# [EXERCISE AIM]
Those lines of the material below that fall between its first line and the line with "turn : s.turns = []", both included, are to be repeated exactly.

# [PROVIDED INFORMATION]
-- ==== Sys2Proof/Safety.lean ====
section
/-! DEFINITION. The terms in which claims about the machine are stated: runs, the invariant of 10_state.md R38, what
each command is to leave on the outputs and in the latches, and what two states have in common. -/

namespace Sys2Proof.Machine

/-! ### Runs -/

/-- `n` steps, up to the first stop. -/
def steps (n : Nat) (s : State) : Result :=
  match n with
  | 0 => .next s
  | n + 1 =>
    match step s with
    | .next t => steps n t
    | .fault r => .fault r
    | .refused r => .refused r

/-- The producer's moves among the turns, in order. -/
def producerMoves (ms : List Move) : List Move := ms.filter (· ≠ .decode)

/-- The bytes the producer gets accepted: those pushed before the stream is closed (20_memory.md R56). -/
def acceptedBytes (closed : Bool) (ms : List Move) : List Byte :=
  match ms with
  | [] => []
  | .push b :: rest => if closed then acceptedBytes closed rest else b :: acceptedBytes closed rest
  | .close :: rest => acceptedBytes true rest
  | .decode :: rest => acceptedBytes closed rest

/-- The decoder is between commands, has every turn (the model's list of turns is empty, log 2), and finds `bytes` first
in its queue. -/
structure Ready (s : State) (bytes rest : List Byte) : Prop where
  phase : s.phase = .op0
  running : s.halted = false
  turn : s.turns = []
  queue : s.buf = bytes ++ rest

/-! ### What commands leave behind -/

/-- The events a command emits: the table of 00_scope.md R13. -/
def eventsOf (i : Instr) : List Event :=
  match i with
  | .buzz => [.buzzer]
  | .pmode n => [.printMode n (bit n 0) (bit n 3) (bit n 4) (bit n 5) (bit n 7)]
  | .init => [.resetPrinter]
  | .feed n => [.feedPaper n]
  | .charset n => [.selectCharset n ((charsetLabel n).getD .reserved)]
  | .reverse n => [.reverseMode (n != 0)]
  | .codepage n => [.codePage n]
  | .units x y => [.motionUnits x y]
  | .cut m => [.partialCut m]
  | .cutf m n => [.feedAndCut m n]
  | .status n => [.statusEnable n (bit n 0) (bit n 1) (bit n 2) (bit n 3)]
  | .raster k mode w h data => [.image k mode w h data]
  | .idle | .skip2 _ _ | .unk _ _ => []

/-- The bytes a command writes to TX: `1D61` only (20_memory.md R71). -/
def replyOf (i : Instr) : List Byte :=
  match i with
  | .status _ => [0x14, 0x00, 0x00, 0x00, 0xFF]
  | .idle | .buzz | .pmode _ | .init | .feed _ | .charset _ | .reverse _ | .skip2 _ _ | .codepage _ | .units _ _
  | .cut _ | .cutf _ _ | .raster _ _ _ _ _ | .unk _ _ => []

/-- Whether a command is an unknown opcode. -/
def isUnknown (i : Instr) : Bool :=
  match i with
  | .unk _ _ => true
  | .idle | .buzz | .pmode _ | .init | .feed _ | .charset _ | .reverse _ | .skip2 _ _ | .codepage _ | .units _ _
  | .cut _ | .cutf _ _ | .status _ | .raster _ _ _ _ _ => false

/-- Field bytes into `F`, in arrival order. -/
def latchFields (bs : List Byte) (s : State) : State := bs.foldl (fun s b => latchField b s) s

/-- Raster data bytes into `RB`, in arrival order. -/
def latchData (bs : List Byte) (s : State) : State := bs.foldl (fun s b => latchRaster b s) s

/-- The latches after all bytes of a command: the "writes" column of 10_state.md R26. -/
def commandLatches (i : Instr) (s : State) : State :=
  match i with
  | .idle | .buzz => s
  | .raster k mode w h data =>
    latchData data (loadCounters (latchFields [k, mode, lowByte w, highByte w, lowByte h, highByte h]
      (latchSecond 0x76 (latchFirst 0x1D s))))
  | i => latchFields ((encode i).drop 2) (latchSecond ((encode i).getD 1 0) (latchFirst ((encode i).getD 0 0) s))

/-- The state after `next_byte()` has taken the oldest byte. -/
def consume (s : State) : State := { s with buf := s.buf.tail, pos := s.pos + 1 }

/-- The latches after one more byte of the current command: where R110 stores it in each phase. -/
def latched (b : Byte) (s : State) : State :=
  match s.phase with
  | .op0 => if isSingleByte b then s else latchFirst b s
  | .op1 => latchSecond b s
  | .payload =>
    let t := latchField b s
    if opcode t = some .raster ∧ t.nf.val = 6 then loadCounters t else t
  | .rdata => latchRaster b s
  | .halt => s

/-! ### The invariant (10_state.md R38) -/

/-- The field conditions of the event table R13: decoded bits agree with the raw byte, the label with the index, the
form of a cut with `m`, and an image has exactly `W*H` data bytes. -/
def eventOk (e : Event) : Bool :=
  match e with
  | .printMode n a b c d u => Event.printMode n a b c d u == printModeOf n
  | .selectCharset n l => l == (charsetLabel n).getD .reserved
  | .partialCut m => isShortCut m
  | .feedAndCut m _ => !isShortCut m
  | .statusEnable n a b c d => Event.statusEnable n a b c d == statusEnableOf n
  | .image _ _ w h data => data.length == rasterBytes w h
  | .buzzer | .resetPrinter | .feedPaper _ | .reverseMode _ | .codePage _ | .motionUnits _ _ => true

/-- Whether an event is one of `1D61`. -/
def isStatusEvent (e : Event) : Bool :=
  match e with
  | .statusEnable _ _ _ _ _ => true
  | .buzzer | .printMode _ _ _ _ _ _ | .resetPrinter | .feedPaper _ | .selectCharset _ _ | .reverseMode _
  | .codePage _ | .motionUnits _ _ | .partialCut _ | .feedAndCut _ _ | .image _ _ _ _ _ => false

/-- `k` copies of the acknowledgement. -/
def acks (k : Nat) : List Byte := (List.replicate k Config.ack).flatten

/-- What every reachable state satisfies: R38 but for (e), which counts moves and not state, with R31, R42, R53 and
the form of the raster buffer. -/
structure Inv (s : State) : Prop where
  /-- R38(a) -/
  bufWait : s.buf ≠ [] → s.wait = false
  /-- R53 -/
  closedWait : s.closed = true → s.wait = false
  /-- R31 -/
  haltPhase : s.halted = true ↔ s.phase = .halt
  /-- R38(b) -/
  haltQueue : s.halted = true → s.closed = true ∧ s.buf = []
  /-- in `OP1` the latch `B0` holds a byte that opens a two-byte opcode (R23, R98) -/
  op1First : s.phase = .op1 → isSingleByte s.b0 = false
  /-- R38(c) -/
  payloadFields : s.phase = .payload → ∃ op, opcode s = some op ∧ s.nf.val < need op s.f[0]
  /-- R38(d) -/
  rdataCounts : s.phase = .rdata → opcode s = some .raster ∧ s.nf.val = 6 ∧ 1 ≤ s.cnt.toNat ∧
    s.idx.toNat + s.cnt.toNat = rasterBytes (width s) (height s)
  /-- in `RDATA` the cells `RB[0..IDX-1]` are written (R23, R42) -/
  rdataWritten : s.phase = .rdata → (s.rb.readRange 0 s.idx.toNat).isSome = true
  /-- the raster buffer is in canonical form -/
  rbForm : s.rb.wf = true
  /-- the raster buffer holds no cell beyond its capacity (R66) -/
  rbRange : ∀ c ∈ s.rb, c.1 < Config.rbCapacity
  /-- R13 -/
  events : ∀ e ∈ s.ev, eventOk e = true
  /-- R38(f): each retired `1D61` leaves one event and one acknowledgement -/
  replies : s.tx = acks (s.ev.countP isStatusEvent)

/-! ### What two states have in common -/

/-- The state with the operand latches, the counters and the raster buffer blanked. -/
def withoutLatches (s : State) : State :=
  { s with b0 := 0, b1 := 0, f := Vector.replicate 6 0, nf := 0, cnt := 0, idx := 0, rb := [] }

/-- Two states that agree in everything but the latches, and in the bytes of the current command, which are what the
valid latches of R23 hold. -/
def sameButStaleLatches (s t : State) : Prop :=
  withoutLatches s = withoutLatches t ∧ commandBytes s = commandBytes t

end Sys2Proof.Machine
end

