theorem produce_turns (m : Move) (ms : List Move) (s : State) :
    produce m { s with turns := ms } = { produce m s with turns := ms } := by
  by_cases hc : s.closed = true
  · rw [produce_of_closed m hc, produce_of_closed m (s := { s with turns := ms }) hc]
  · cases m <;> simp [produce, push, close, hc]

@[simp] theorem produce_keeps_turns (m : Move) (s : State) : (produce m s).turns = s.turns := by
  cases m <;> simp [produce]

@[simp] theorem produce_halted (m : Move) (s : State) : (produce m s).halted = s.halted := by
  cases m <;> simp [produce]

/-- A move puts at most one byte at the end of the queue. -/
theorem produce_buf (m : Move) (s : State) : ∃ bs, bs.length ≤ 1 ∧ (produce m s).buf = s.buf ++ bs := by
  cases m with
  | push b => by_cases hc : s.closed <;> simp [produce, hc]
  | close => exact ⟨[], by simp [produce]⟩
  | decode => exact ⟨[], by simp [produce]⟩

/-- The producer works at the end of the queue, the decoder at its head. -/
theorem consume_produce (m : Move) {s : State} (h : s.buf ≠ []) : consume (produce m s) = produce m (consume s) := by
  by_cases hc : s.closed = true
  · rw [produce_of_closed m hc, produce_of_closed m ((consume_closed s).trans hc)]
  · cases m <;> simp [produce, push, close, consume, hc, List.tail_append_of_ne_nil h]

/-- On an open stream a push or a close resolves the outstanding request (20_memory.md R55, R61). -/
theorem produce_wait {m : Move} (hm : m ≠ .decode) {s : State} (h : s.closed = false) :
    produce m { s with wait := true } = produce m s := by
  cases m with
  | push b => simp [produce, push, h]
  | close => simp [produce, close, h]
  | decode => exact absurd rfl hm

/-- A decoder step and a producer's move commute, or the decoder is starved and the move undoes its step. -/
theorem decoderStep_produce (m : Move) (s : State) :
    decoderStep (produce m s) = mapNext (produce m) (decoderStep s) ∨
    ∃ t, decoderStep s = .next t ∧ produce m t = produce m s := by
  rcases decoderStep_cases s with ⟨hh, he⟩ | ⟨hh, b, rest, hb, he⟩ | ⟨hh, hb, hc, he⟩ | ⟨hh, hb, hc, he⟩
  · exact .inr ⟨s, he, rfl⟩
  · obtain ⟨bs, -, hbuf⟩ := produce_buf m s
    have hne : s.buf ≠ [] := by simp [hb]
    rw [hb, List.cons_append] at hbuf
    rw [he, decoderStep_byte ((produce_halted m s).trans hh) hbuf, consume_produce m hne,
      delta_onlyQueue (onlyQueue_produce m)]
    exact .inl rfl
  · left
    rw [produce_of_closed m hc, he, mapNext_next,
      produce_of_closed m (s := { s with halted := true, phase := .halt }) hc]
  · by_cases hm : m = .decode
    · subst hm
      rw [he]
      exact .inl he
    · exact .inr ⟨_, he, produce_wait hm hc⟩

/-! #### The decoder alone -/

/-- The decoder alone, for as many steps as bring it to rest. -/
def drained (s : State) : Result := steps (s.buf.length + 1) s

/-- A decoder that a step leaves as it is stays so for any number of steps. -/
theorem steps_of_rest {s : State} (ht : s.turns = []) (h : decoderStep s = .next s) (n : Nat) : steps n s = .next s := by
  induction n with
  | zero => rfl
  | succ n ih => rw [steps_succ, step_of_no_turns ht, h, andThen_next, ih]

# [TASK ANSWER]
-- ==== Sys2Proof/Safety.lean ====
section
/-! DEFINITION. The terms in which claims about the machine are stated: runs, the invariant of 10_state.md R38, what
each command is to leave on the outputs and in the latches, and what two states have in common. -/

namespace Sys2Proof.Machine

/-! ### Runs -/

/-- `n` steps, up to the first stop. -/
def steps (n : Nat) (s : State) : Result :=
  match n with
  | 0 => .next s
  | n + 1 =>
    match step s with
    | .next t => steps n t
    | .fault r => .fault r
    | .refused r => .refused r

/-- The producer's moves among the turns, in order. -/
def producerMoves (ms : List Move) : List Move := ms.filter (· ≠ .decode)

/-- The bytes the producer gets accepted: those pushed before the stream is closed (20_memory.md R56). -/
def acceptedBytes (closed : Bool) (ms : List Move) : List Byte :=
  match ms with
  | [] => []
  | .push b :: rest => if closed then acceptedBytes closed rest else b :: acceptedBytes closed rest
  | .close :: rest => acceptedBytes true rest
  | .decode :: rest => acceptedBytes closed rest

/-- The decoder is between commands, has every turn (the model's list of turns is empty, log 2), and finds `bytes` first
in its queue. -/
structure Ready (s : State) (bytes rest : List Byte) : Prop where
  phase : s.phase = .op0
  running : s.halted = false
  turn : s.turns = []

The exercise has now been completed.